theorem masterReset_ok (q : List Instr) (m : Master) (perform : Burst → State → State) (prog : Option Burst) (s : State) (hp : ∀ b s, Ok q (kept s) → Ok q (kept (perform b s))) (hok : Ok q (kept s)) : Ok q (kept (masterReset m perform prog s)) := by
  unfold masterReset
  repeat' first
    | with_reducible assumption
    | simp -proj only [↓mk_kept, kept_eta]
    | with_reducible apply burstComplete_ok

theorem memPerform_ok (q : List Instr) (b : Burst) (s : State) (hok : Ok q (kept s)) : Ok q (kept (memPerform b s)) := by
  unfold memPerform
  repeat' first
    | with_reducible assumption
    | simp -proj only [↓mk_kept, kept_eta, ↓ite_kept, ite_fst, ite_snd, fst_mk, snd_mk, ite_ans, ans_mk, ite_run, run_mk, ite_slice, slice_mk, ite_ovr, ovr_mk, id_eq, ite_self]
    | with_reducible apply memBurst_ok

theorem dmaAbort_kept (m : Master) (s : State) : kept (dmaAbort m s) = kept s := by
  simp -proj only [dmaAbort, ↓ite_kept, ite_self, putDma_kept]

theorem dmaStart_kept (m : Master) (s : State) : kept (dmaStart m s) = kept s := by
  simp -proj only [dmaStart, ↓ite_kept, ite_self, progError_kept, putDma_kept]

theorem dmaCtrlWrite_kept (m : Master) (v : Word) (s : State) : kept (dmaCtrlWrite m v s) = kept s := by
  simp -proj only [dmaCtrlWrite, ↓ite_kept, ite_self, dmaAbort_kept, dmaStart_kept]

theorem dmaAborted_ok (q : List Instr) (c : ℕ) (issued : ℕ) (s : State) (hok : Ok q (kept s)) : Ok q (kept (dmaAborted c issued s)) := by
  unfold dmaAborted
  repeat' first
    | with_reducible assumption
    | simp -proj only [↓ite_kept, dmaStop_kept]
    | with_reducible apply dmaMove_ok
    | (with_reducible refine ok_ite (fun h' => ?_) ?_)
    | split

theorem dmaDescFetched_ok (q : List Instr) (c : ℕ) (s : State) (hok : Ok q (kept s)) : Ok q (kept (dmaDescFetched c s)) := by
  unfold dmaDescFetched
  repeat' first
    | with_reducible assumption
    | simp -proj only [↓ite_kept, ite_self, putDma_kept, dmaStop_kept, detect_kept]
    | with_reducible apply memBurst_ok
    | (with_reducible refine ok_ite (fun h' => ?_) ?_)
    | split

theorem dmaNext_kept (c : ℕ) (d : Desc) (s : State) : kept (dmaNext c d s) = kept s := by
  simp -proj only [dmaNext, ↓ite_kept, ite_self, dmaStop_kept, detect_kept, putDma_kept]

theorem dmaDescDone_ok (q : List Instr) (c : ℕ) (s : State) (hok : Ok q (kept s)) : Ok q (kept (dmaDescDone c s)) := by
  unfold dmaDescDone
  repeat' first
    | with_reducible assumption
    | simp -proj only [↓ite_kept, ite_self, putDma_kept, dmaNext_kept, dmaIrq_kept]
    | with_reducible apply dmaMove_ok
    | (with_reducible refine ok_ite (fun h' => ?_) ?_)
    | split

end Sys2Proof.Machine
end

^^^^^^^^

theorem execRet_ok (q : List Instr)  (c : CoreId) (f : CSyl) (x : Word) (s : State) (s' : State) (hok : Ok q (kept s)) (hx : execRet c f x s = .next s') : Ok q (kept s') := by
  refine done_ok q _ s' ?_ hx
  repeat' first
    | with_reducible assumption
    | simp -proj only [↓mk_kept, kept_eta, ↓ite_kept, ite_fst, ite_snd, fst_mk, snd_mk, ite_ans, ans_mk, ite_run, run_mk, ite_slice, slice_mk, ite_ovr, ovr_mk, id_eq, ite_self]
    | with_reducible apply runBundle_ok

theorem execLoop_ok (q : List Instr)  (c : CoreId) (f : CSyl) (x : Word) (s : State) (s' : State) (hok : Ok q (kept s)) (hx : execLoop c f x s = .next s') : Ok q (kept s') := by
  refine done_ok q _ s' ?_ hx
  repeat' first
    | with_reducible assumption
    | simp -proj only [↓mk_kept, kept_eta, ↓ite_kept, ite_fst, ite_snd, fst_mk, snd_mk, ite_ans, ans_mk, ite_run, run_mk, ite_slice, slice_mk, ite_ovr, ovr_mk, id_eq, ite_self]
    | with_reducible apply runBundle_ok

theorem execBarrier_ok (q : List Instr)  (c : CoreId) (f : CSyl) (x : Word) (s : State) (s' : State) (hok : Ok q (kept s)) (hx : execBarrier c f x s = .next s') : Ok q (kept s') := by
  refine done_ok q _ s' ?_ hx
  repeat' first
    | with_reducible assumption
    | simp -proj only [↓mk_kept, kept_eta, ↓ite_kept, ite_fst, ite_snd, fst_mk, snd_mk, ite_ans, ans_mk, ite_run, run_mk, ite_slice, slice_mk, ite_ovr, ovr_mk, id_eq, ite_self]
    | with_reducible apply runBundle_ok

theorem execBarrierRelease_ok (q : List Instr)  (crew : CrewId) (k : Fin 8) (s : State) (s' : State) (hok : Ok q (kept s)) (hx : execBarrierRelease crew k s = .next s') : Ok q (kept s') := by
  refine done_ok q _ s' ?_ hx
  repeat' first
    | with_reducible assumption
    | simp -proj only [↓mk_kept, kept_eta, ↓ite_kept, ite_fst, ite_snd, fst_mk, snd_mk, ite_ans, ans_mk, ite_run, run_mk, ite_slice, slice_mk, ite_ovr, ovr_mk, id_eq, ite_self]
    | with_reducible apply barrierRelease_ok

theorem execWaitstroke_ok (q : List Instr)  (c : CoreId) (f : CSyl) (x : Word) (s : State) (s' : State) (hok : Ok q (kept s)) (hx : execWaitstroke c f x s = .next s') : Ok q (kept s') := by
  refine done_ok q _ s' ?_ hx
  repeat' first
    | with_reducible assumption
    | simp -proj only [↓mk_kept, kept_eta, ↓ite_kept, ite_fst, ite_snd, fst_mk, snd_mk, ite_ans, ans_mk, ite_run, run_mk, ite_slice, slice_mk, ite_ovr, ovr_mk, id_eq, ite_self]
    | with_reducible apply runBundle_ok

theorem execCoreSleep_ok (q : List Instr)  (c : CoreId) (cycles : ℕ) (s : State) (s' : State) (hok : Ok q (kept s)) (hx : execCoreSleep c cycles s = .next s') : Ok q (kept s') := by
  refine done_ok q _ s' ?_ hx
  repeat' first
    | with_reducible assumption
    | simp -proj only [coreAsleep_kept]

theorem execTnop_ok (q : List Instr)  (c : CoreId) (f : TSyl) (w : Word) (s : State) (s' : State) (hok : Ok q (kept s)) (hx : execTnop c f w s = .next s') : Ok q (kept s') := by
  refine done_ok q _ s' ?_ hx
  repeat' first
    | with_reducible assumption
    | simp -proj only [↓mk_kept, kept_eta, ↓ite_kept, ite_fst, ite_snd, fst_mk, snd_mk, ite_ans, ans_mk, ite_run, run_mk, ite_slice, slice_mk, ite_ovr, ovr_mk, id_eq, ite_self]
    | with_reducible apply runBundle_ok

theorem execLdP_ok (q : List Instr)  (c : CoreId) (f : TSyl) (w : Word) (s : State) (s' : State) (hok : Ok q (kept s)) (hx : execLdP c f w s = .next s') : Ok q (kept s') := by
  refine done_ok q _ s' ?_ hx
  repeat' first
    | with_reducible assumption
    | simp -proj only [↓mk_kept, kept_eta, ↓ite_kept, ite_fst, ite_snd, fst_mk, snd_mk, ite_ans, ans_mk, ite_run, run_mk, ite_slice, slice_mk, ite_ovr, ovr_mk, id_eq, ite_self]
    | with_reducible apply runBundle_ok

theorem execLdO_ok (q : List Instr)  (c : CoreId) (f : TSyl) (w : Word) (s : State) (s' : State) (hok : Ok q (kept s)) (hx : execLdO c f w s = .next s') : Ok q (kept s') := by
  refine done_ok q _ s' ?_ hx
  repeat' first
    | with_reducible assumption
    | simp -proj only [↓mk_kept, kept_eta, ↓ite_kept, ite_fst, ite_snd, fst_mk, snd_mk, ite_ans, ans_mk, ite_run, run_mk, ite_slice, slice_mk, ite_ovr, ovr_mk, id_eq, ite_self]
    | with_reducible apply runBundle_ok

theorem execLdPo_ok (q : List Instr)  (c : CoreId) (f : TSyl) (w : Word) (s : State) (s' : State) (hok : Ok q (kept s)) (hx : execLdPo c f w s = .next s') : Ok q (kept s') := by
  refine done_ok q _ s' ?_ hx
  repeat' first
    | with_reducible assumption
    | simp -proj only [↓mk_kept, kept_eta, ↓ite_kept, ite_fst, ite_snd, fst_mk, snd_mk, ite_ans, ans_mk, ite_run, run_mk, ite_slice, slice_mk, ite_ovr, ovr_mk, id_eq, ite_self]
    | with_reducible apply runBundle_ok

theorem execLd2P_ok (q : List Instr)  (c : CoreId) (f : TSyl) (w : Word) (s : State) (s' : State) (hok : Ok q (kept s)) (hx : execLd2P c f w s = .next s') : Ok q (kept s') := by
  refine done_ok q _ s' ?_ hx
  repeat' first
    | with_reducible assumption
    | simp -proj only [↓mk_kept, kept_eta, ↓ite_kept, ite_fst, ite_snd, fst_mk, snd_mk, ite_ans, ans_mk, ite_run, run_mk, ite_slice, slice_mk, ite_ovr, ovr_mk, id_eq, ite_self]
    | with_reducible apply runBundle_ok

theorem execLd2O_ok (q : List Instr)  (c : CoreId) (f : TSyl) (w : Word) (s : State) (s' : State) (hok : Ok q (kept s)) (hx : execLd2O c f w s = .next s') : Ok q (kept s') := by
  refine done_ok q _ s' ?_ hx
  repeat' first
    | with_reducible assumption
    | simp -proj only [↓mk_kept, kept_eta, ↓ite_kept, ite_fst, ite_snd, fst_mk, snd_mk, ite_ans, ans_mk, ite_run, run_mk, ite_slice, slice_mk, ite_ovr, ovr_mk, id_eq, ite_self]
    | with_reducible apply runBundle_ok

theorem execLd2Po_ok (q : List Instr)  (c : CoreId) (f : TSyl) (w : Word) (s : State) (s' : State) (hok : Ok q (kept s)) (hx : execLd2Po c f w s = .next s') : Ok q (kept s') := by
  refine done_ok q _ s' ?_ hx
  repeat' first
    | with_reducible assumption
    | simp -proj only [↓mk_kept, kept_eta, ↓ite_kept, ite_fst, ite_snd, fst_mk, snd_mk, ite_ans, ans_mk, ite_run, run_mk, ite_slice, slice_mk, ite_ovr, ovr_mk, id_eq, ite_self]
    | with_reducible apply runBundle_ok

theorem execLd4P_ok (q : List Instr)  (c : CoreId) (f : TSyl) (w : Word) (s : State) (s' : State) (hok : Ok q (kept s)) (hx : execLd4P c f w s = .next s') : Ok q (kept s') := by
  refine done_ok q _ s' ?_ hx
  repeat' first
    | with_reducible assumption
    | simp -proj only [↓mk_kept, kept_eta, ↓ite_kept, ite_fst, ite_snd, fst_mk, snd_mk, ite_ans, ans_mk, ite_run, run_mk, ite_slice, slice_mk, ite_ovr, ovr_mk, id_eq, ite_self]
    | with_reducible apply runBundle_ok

^^^^^^^^

§ **YOUR OBJECTIVE**
When a line in the records holds the string "TSyl", copy that line.

§ **ANSWER SPACE**
theorem execTnop_ok (q : List Instr)  (c : CoreId) (f : TSyl) (w : Word) (s : State) (s' : State) (hok : Ok q (kept s)) (hx : execTnop c f w s = .next s') : Ok q (kept s') := by
theorem execLdP_ok (q : List Instr)  (c : CoreId) (f : TSyl) (w : Word) (s : State) (s' : State) (hok : Ok q (kept s)) (hx : execLdP c f w s = .next s') : Ok q (kept s') := by
theorem execLdO_ok (q : List Instr)  (c : CoreId) (f : TSyl) (w : Word) (s : State) (s' : State) (hok : Ok q (kept s)) (hx : execLdO c f w s = .next s') : Ok q (kept s') := by
theorem execLdPo_ok (q : List Instr)  (c : CoreId) (f : TSyl) (w : Word) (s : State) (s' : State) (hok : Ok q (kept s)) (hx : execLdPo c f w s = .next s') : Ok q (kept s') := by
theorem execLd2P_ok (q : List Instr)  (c : CoreId) (f : TSyl) (w : Word) (s : State) (s' : State) (hok : Ok q (kept s)) (hx : execLd2P c f w s = .next s') : Ok q (kept s') := by
theorem execLd2O_ok (q : List Instr)  (c : CoreId) (f : TSyl) (w : Word) (s : State) (s' : State) (hok : Ok q (kept s)) (hx : execLd2O c f w s = .next s') : Ok q (kept s') := by
theorem execLd2Po_ok (q : List Instr)  (c : CoreId) (f : TSyl) (w : Word) (s : State) (s' : State) (hok : Ok q (kept s)) (hx : execLd2Po c f w s = .next s') : Ok q (kept s') := by
theorem execLd4P_ok (q : List Instr)  (c : CoreId) (f : TSyl) (w : Word) (s : State) (s' : State) (hok : Ok q (kept s)) (hx : execLd4P c f w s = .next s') : Ok q (kept s') := by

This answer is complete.